El derecho a acceder a la justicia no comprende tan sólo la existencia formal de acciones y recursos sino ante todo que las personas puedan obtener de los jueces una decisión que resuelva las controversias jurídicas conforme a derecho. Si la acción de tutela procediera contra fallos de tutela, siempre sería posible postergar la resolución definitiva de la petición de amparo de los derechos fundamentales, lo cual haría inocua ésta acción y vulneraría el derecho constitucional a acceder a la justicia. La Corte Constitucional tiene la misión institucional de impedir que ello ocurra porque lo que está en juego no es nada menos que la efectividad de todos los derechos constitucionales, la cual quedaría indefinidamente postergada hasta que el vencido en un proceso de tutela decidiera no insistir en presentar otra tutela contra el fallo que le fue adverso para buscar que su posición coincida con la opinión de algún juez.

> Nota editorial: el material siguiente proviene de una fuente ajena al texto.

/-! ### Tables, windows, operations, snap path (R229–R295) -/

/-- R235, R237: CMD_SLOT_WRITE puts commands into slots that are not held; R238: DOORBELL makes the written slots held; R254,
R255: CQ_BASE_WRITE, CQ_CFG_WRITE and CQ_HEAD_WRITE set the member's completion queue, which issues a record when it is enabled;
a packet that fails leaves the window as it was. -/
def Obligations.WindowsTakeCommands : Prop :=
  ∀ (s : State) (c : Fin 5) (e : Fin 64) (p : Pkt), s.tray.settled c.val → s.tray.takesFor c.val e.val p → hPtype p.hdr = P.CMD →
    let tb := hTbl p.hdr
    let w := s.tray.win c.val tb e.val
    let v := leVal (pBytes p)
    let n := diff16 (v % 65536) w.pi
    (slotForm p.hdr = true → hArg p.hdr % 2 = 0 → w.cqEn = true →
      let first := hAddr p.hdr / 48
      let k := hLen p.hdr / 48
      ((∀ i, i < k → w.isHeld (first + i) = false) →
        Completes (.cmdSlotWrite c e p) s (fun t =>
          (∀ i, i < k → (t.tray.win c.val tb e.val).slot (first + i) =
            { cmd := BitVec.ofNat 384 (leVal (((pBytes p).drop (48 * i)).take 48)), written := true }) ∧
          (∀ i, i < 64 → (i < first ∨ first + k ≤ i) → (t.tray.win c.val tb e.val).slot i = w.slot i) ∧
          s.tray.setsWin t.tray c.val tb e.val { w with slots := (t.tray.win c.val tb e.val).slots } ∧
          s.tray.keepsRegs t.tray (chargeReg c.val))) ∧
      (∀ i, i < k → w.isHeld (first + i) = true → 2 ≤ w.cqFree →
        Completes (.cmdSlotWrite c e p) s (fun t =>
          s.tray.setsWin t.tray c.val tb e.val { w with tail := (w.tail + 1) % 65536 } ∧
          s.tray.sendsRec t.tray c.val e.val St.SLOT_HELD ∧ t.tray.irqUp (tblPg c.val tb) 8))) ∧
    (ctlForm p.hdr = true →
      (hAddr p.hdr = 0xC00 → w.cqEn = true → n ≠ 0 → n ≤ 64 - w.heldCnt →
        (∀ k, k < n → (w.slot (w.pi + k)).written = true) → s.tray.dbBusy c.val tb = false →
        Completes (.doorbell c e p) s (fun t =>
          s.tray.setsWin t.tray c.val tb e.val { w with pi := v % 65536 } ∧ s.tray.keepsRegs t.tray (chargeReg c.val))) ∧
      (hAddr p.hdr = 0xC00 → w.cqEn = true → n ≠ 0 → 2 ≤ w.cqFree →
        (64 - w.heldCnt < n →
          Completes (.doorbell c e p) s (fun t =>
            s.tray.setsWin t.tray c.val tb e.val { w with tail := (w.tail + 1) % 65536 } ∧
            s.tray.sendsRec t.tray c.val e.val St.BAD_PI)) ∧
        (n ≤ 64 - w.heldCnt → (∀ k, k < n → (w.slot (w.pi + k)).written = true) → s.tray.dbBusy c.val tb = true →
          Completes (.doorbell c e p) s (fun t =>
            s.tray.setsWin t.tray c.val tb e.val { w with tail := (w.tail + 1) % 65536 } ∧
            s.tray.sendsRec t.tray c.val e.val St.BUSY))) ∧
      (hAddr p.hdr = 0xC08 → (w.cqEn = false ∨ w.pi = w.ci) →
        Completes (.cqBaseWrite c e p) s (fun t =>
          s.tray.setsWin t.tray c.val tb e.val { w with cqBase := v } ∧ s.tray.keepsRegs t.tray (chargeReg c.val))) ∧
      (hAddr p.hdr = 0xC08 → w.cqEn = true → w.pi ≠ w.ci →
        Completes (.cqBaseWrite c e p) s (fun t => (t.tray.win c.val tb e.val).cqBase = w.cqBase)) ∧
      (hAddr p.hdr = 0xC10 → (w.cqEn = false ∨ w.pi = w.ci) → bitOf v 8 = true → 4 ≤ v % 16 → v % 16 ≤ 12 →
        Completes (.cqCfgWrite c e p) s (fun t =>
          s.tray.setsWin t.tray c.val tb e.val { w with cqEn := true, cqLog := v % 16, tail := 1, cqHead := 0 } ∧
          s.tray.sendsRec t.tray c.val e.val St.OK ∧ s.tray.keepsRegs t.tray (chargeReg c.val))) ∧
      (hAddr p.hdr = 0xC10 → (w.cqEn = false ∨ w.pi = w.ci) → bitOf v 8 = false →
        Completes (.cqCfgWrite c e p) s (fun t =>
          s.tray.setsWin t.tray c.val tb e.val { w with cqEn := false, cqLog := v % 16 } ∧
          s.tray.keepsRegs t.tray (chargeReg c.val))) ∧
      (hAddr p.hdr = 0xC18 →
        Completes (.cqHeadWrite c e p) s (fun t =>
          s.tray.setsWin t.tray c.val tb e.val { w with cqHead := v % 65536 } ∧ s.tray.keepsRegs t.tray (chargeReg c.val))))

En este evento, seguramente el anteriormente triunfador iniciará la misma cadena de intentos hasta volver a vencer. En ese contexto, la presente demanda no puede ser atendida, pues lo que la parte accionante en el fondo pretende es cuestionar el contenido del fallo de tutela dictado en sede de impugnación por la Sala de Casación Laboral de la Corte Suprema de Justicia, planteamiento que no puede exponerse mediante una nueva demanda, pues si pretendía criticar el contenido de la decisión, era su deber solicitar a la Corte Constitucional, la revisión de la respectiva decisión de amparo, pero se observa que ya ésta hizo tránsito a cosa juzgada constitucional, como quiera que mediante auto del 29 de mayo de 2014, fue excluido el expediente de su eventual revisión. Las consideraciones anteriores hacen imperioso confirmar el fallo impugnado.

En mérito de lo expuesto, LA CORTE SUPREMA DE JUSTICIA, SALA DE CASACIÓN PENAL, EN SALA DE DECISIÓN DE ACCIONES DE TUTELA NO. 3, administrando justicia en nombre de la República y por autoridad de la Ley, RESUELVE CONFIRMAR el fallo impugnado. NOTIFICAR esta providencia de conformidad con el artículo 30 del Decreto 2591 de 1991. REMITIR el expediente a la Corte Constitucional para su eventual revisión, una vez en firme.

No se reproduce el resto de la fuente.